Nosmips' discoverers report the finding in this week's Proceedings of the National Academy of Sciences. The National Science Foundation supported the research.

"When you find the teeth of a fossil primate, it's usually pretty clear where it fits into the family tree," said Seiffert. "There are only a few species that nobody agrees about and that really can't be placed into any of the major primate groups. These mystery fossils must have something important to tell us about primate evolution."

Right now Nosmips is one of those rare mystery fossils and so far is only known by 12 teeth, most of which were found in isolation at a site in the Fayum Depression about 40 miles outside Cairo, Egypt. The discoveries result from work during several field seasons over nine years.
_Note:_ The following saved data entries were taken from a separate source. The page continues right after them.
-- ==== Sys2Proof/Machine/Sumac.lean ====
section
/-! DEFINITION. The predictor jobs: `prd`, `prdsel` and `mrow` (R223 to R235). -/

namespace Sys2Proof.Machine

/-! ## The layer descriptor (R223, R224) -/

/-- The class of every byte of an area; what does not translate is left to the access that needs it. -/
def jclass (c : Cmd) (spad : Bool) (va n : Nat) : JobM Unit := do
  let s := (← get).s
  let ok := fun p => classOf s p = .window || (spad && classOf s p = .spad)
  match (pageParts va n).findSome? (fun (a, k) =>
      match translateVa s (jobTlb s c) c.tenant (BitVec.ofNat 64 a) with
      | some (pa, _) => ((blockEnds pa k).find? fun p => !ok p).map fun p => a + (p - pa)
      | none => none) with
  | some a => jfail 0x08 a
  | none => pure ()

/-- The layer descriptor, checked. -/
def jlayer (c : Cmd) : JobM Layer := do
  let bs ← jrecord c c.xa.toNat
  let l := layerOf c.xa.toNat bs
  let hs := toX .f32 l.hscale
  jcheck (l.zero && l.n % 64 = 0 && 64 ≤ l.n && l.n ≤ 16384 && l.d % 128 = 0 && 128 ≤ l.d && l.d ≤ 2048
    && 1 ≤ l.rank && l.rank ≤ 64 && l.act ≤ 1 && ltX (.fin false 0 0) hs && ltX hs (.inf false)) 0x03 l.va
  jcheck (l.pred % 64 = 0) 0x08 l.pred
  jcheck (l.score % 64 = 0) 0x08 l.score
  jcheck (l.list % 64 = 0) 0x08 l.list
  pure l

/-- An FP32 value. -/
def jf32 (c : Cmd) (va : Nat) : JobM XVal := do
  let bs ← jread c va 4
  pure (toX .f32 (leNat bs))

/-- A radius or norm: finite and not negative; −0 counts as 0. -/
def jnorm (c : Cmd) (va : Nat) : JobM XVal := do
  match ← jf32 c va with
  | .fin s n e => if s ∧ n ≠ 0 then jfail 0x11 va else pure (.fin false n e)
  | _ => jfail 0x11 va

/-- A BF16 value of U or V: no NaN. -/
def jbf16 (c : Cmd) (va : Nat) : JobM XVal := do
  let bs ← jread c va 2
  let v := toX .bf16 (leNat bs)
  if isNaN v then jfail 0x11 va else pure v

/-- Round into FP32 as a value. -/
def round32 (rm : Rm) (v : XVal) : XVal := toX .f32 (roundX .f32 rm false v)

def zeroX : XVal := .fin false 0 0

/-- a ≤ b by the IEEE rules. -/
def leX (a b : XVal) : Bool := ltX a b || eqX a b

/-! ## `prd` (R225) -/

/-- The activation of `prd`: elements and scales of a 1 × d tensor. -/
def activation (c : Cmd) (h : Header) (d : Nat) : JobM (List Nat × List Nat) := do
  let bs ← jread c (h.va + 64) d
  let sa ← jscales c (scaleBase c h) 0 (d / 128)
  pure (byteNats bs, sa)

/-- Σ over k of terms, rounded term by term under RNE. -/
def runningSum (f : Nat → JobM XVal) (n : Nat) : JobM XVal :=
  (List.range n).foldlM (fun t k => do
    let p ← f k
    pure (round32 .rne (addX .rne t p))) zeroX

def prdJob (c : Cmd) : JobM Unit := do
  let l ← jlayer c
  let h ← jheader c c.xb.toNat
  checkHeader h true (h.ty = 11 && h.sp = 0) (h.rows = 1 && h.cols = l.d)
  jclass c false l.pred (2 * l.d * l.rank)
  jclass c false l.vOff (2 * l.rank * l.n)
  jclass c true l.score (4 * l.n)
  let (x, sa) ← activation c h l.d
  let xs := (x.zipIdx).map fun (e, k) => mulX (toX .e4m3 e) (toX .f32 (sa.getD (k / 128) 0))
  let tr ← (List.range l.rank).mapM fun r => runningSum (fun k => do
    let u ← jbf16 c (l.pred + 2 * (k * l.rank + r))
    pure (mulX (xs.getD k zeroX) u)) l.d
  jwork ((l.d * l.rank + 63) / 64)
  (List.range l.n).forM fun j => do
    let v ← runningSum (fun r => do
      let v ← jbf16 c (l.vOff + 2 * (r * l.n + j))
      pure (mulX (tr.getD r zeroX) v)) l.rank
    jwrite c (l.score + 4 * j) (natLe 4 (roundX .f32 .rne false v))
  jwork ((l.rank * l.n + 63) / 64)

/-! ## `prdsel` (R226 to R228) -/

/-- The class of a row. -/
inductive RowClass where
  | active | inactive
  | uncertain (t : XVal)

def classify (sc r nj : XVal) : RowClass :=
  if isNaN sc then .uncertain (.inf false)
  else if ltX zeroX (round32 .rdn (addX .rdn sc (negX r))) then .active
  else
    let hi := round32 .rup (addX .rup sc r)
    if leX hi zeroX then .inactive else .uncertain (round32 .rup (mulX hi nj))

/-- B(S): the terms of the skipped rows in ascending order, rounded up (R227). -/
def boundOf (rows : List (Nat × XVal)) : XVal := rows.foldl (fun b r => round32 .rup (addX .rup b r.2)) zeroX

/-- The row with the largest term, the lower of equal ones; a NaN term lies above all others (log entry 21). -/
def largestTerm (rows : List (Nat × XVal)) : Option (Nat × XVal) :=
  rows.foldl (fun r q =>
    match r with
    | none => some q
    | some b => if (!isNaN b.2 && isNaN q.2) || ltX b.2 q.2 then some q else some b) none

/-- Moves rows to the replay list until the bound holds: the replay list and the final skipped rows. -/
def replayRows (eps : XVal) : Nat → List (Nat × XVal) → List Nat × List (Nat × XVal)
  | 0, rows => ([], rows)
  | n + 1, rows =>
    if rows.isEmpty || leX (boundOf rows) eps then ([], rows)
    else
      match largestTerm rows with
      | none => ([], rows)
      | some q =>
        let (rep, rest) := replayRows eps n (rows.filter (·.1 ≠ q.1))
        (q.1 :: rep, rest)

/-- `prdsel`: its work counts once the lists are written (log entry 85). -/
def prdselJob (c : Cmd) : JobM Unit := do
  let l ← jlayer c
  jclass c true l.score (4 * l.n)
  jclass c false l.radOff (8 * l.n)
  jclass c true l.list (64 + 4 * l.n)
  let cls ← (List.range l.n).mapM fun j => do
    let sc ← jf32 c (l.score + 4 * j)
    let r ← jnorm c (l.radOff + 4 * j)
    let nj ← jnorm c (l.nrmOff + 4 * j)
    pure (j, classify sc r nj)
  let active := cls.filterMap fun (j, k) => match k with
    | .active => some j
    | _ => none
  let uncertain := cls.filterMap fun (j, k) => match k with
    | .uncertain t => some (j, t)
    | _ => none
  let (rep, rest) := replayRows (toX .f32 (bits c.cr.ffneps 0 32)) uncertain.length uncertain
  let f32 := fun v => natLe 4 (roundX .f32 .rne false v)
  jwrite c l.list (natLe 4 active.length ++ natLe 4 rep.length ++ natLe 4 uncertain.length ++ f32 (boundOf uncertain)
    ++ f32 (boundOf rest) ++ List.replicate 44 0)
  jwrite c (l.list + 64) (elemBytes 2 active)
  jwrite c (l.list + 64 + 2 * l.n) (elemBytes 2 rep)
  jwrite c (l.list + 64 + 2 * active.length) (List.replicate (2 * (l.n - active.length)) 0)
  jwrite c (l.list + 64 + 2 * l.n + 2 * rep.length) (List.replicate (2 * (l.n - rep.length)) 0)
  jwork (l.n / 16 + 4 * rep.length)

/-! ## `mrow` (R229 to R233) -/

/-- The two lists of the list area (R229). A fault of the lists reports the area's address (log entry 84). -/
def jlists (c : Cmd) (l : Layer) : JobM (List Nat) := do
  let bs ← jread c l.list 64
  let na := field bs 0 4
  let nr := field bs 4 4
  jcheck (na + nr ≤ l.n) 0x11 l.list
  let a ← jread c (l.list + 64) (2 * na)
  let r ← jread c (l.list + 64 + 2 * l.n) (2 * nr)
  let rows := bytesElems 2 a ++ bytesElems 2 r
  jcheck (rows.all (· < l.n) && rows.eraseDups.length = rows.length) 0x11 l.list
  pure rows

/-- The header of a projection. -/
def jprojection (c : Cmd) (va n d : Nat) : JobM Header := do
  let h ← jheader c va
  checkHeader h true (h.ty = 11 && h.sp = 0) (h.rows = n && h.cols = d)
  pure h

/-- A row of a projection with the scales of its blocks (R224). -/
def projectionRow (c : Cmd) (h : Header) (d j : Nat) : JobM (List Nat × List Nat) := do
  let bs ← jread c (h.va + 64 + j * d) d
  let sc ← jscales c (scaleBase c h) (j / 128 * (d / 128)) (d / 128)
  pure (byteNats bs, sc)

/-- The activation function (R223). -/
def actOf (six : Bool) (z : XVal) : XVal :=
  if isNaN z then .nan
  else
    let a := if ltX zeroX z then z else zeroX
    if six && ltX (.fin false 6 0) a then .fin false 6 0 else a

/-- What the up stage finds of a row: its h, whether z is a violation, its norm. -/
structure UpRow where
  j : Nat
  h : Nat
  viol : Bool
  norm : XVal

/-- A listed row as it is staged: its up elements and scales, and what R233 reads of it. -/
structure Staging where
  j : Nat
  u : List Nat
  su : List Nat
  score : XVal
  rad : XVal
  norm : XVal

/-- Reads a listed row for the up stage (R229, R233). -/
def stageRow (c : Cmd) (l : Layer) (up : Header) (j : Nat) : JobM Staging := do
  let (u, su) ← projectionRow c up l.d j
  let sc ← jf32 c (l.score + 4 * j)
  let r ← jnorm c (l.radOff + 4 * j)
  let nj ← jnorm c (l.nrmOff + 4 * j)
  pure { j := j, u := u, su := su, score := sc, rad := r, norm := nj }

/-- The up stage of a row (R229, R233). -/
def upRow (c : Cmd) (l : Layer) (x sa : List Nat) (r : Staging) : UpRow :=
  let z := (List.range (l.d / 128)).foldl (fun z b =>
    promote z (sa.getD b 0) (r.su.getD b 0) (sumX (blockSum ((x.drop (128 * b)).take 128) ((r.u.drop (128 * b)).take 128)))) 0
  let z := toX .f32 z
  let viol := isNaN z || isNaN r.score || ltX z (addX .rne r.score (negX r.rad)) || ltX (addX .rne r.score r.rad) z
  { j := r.j, h := quotTo .e4m3 .rtz c.sat (actOf (l.act = 1) z) (toX .f32 l.hscale), viol := viol, norm := r.norm }

/-- A round of the up stage: its rows are staged, then d / 128 passes follow, each over a row-block of x that it looks up in
the operand cache (R211, R230). Its rows, and the cycles of its passes. -/
def upRound (c : Cmd) (l : Layer) (a up : Header) (sa rows : List Nat) : JobM (List UpRow × Nat) := do
  let staged ← rows.mapM (stageRow c l up)
  let x ← (List.range (l.d / 128)).mapM fun b => do
    let block ← rowBlock c (a.va + 64 + 128 * b)
    jwork (passCycles [block])
    pure block
  pure (staged.map (upRow c l x.flatten sa), (x.map fun b => passCycles [b]).sum)

/-- The magnitude of a value. -/
def absX : XVal → XVal
  | .nan => .nan
  | .inf _ => .inf false
  | .fin _ n e => .fin false n e

/-- A row of the down stage: its terms of each column, and whether it violates the calibration. -/
def downRow (c : Cmd) (l : Layer) (dn : Header) (r : UpRow) : JobM (List XVal × Bool) := do
  let (w, sw) ← projectionRow c dn l.d r.j
  let ws := (w.zipIdx).map fun (e, k) => mulX (toX .e4m3 e) (toX .f32 (sw.getD (k / 128) 0))
  pure (ws.map (mulX (toX .e4m3 r.h)), r.viol || ws.any fun v => !leX (absX v) r.norm)

/-- Consecutive parts of a list of at most `n`. -/
def chunksOf {α : Type} (n : Nat) : Nat → List α → List (List α)
  | 0, _ => []
  | k + 1, l => if l.isEmpty then [] else l.take n :: chunksOf n k (l.drop n)

/-- The cycles in which rounds are requested (R230): each with its macros and the cycles of its passes. `past` holds the macros
and ends of earlier rounds, latest first; `work` is what earlier passes take, `ends` the cycle in which passes up to a work have
ended. -/
def requestTimes (f : Nat) (ends : Nat → Nat) : List (Nat × Nat) → List (Nat × Nat) → Nat → Nat → List Nat
  | [], _, _, _ => []
  | (need, cyc) :: rest, past, at_, work =>
    let rec fits : List (Nat × Nat) → Nat → Nat
      | [], _ => 0
      | (m, e) :: more, used => if f < used + m then e else fits more (used + m)
    let t := Nat.max at_ (fits past need)
    t :: requestTimes f ends rest ((need, ends (work + cyc)) :: past) t (work + cyc)

/-- Adds rows of terms column by column. -/
def addColumns (d : Nat) (rows : List (List XVal)) : List XVal :=
  rows.foldl (fun acc r => (acc.zip r).map fun (a, b) => addX .rne a b) (List.replicate d zeroX)

/-- `mrow`. The order of its checks beyond R229 is that of log entry 30. -/
def mrowJob (c : Cmd) : JobM Unit := do
  let l ← jlayer c
  let jd ← jrecord c c.xb.toNat
  jcheck (zeros (jd.drop 24)) 0x03 c.xb.toNat
  let a ← jheader c (field jd 0 8)
  checkHeader a true (a.ty = 11 && a.sp = 0) (a.rows = 1 && a.cols = l.d)
  let ch ← resultHeader c (field jd 8 8) 1 l.d
  let dh ← addendHeader c (field jd 16 8) 1 l.d
  let up ← jprojection c l.up l.n l.d
  let dn ← jprojection c l.dn l.n l.d
  jclass c true l.list (64 + 4 * l.n)
  jclass c true l.score (4 * l.n)
  jclass c false l.radOff (8 * l.n)
  let rows ← jlists c l
  modify fun j => { j with listed := !rows.isEmpty }
  let s := (← get).s
  let f := (freeMacros (s.cluster (clusterOf (c.tag / 4096)))).length
  jcheck (l.d / 64 ≤ f) 0x05 0
  let db := l.d / 128
  let sa ← if rows.isEmpty then pure [] else jscales c (scaleBase c a) 0 db
  let upRounds := chunksOf (64 * (f / db)) rows.length rows
  let upParts ← upRounds.mapM (upRound c l a up sa)
  let ups := upParts.map (·.1)
  let chunks := chunksOf 128 rows.length ups.flatten
  let addend ← addendRow c dh 0 l.d
  let hscale := toX .f32 l.hscale
  let downs ← chunks.mapM fun chunk => do
    let terms ← chunk.mapM (downRow c l dn)
    jwork (passCycles [chunk.map (·.h)])
    pure terms
  let acc := downs.foldl (fun acc terms =>
    (acc.zip (addColumns l.d (terms.map (·.1)))).map fun (v, p) =>
      roundX .f32 .rne false (addX .rne (toX .f32 v) (mulX hscale p))) addend
  let perRound := f / (l.d / 64)
  let upList := upParts.map fun (r, cycles) => ((r.length + 63) / 64 * db, cycles)
  let downList := (chunksOf perRound chunks.length chunks).map fun r =>
    (r.length * (l.d / 64), (r.map fun k => passCycles [k.map (·.h)]).sum)
  modify fun j => { j with rounds := (f, upList ++ downList) }
  let w := c.out.width / 8
  jwrite c (ch.va + 64) (elemBytes w (acc.map c.round))
  let bad := ((ups.flatten).zip ((downs.flatten).map (·.2))).filter (·.2)
  modify fun j => { j with res := { j.res with viol := bad.length } }
  match bad with
  | [] => pure ()
  | (r, _) :: _ =>
    if c.cr.ffnviol.getLsbD 0 then throw { kind := 0x12, addr := r.j + bad.length % 65536 * 2 ^ 32 } else pure ()

end Sys2Proof.Machine
end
Paleontologists usually identify primate fossils by their teeth because teeth are the most durable parts of the body and are most likely to fossilize, and so are most likely to be recovered.

"We were lucky to find even two teeth of Nosmips in each field season over the course of the nine years," said Seiffert. "That amounts to over nine months of continuous work. Only through working over such a long time span were we able to piece together the arrangement of Nosmips' teeth."

Analysis shows Nosmips had a rare combination of enlarged and elongated premolars with simple upper molars. It also had premolar teeth that had taken on the form of molars, instead of being relatively simple as in most other primates.

"Nosmips appears to be a highly specialized member of a previously undocumented and presumably quite ancient endemic African primate lineage" Seiffert said.

The researchers note that Nosmips lived alongside another specialized primate named Afradapis, which the same team described last year in a paper in the journal Nature. Seiffert and colleagues compared the teeth of these extinct species with those of living primates, and determined that Afradapis had adaptations for eating leaves, whereas Nosmips probably ate more fruits and insects.

"As time goes on and more discoveries are made, it will be fascinating to see how different lineages contributed to primate diversity in the Eocene of Africa," Seiffert said.

Researchers from the Duke Lemur Center, Midwestern University, Penn State University and University of Oxford also contributed to this research.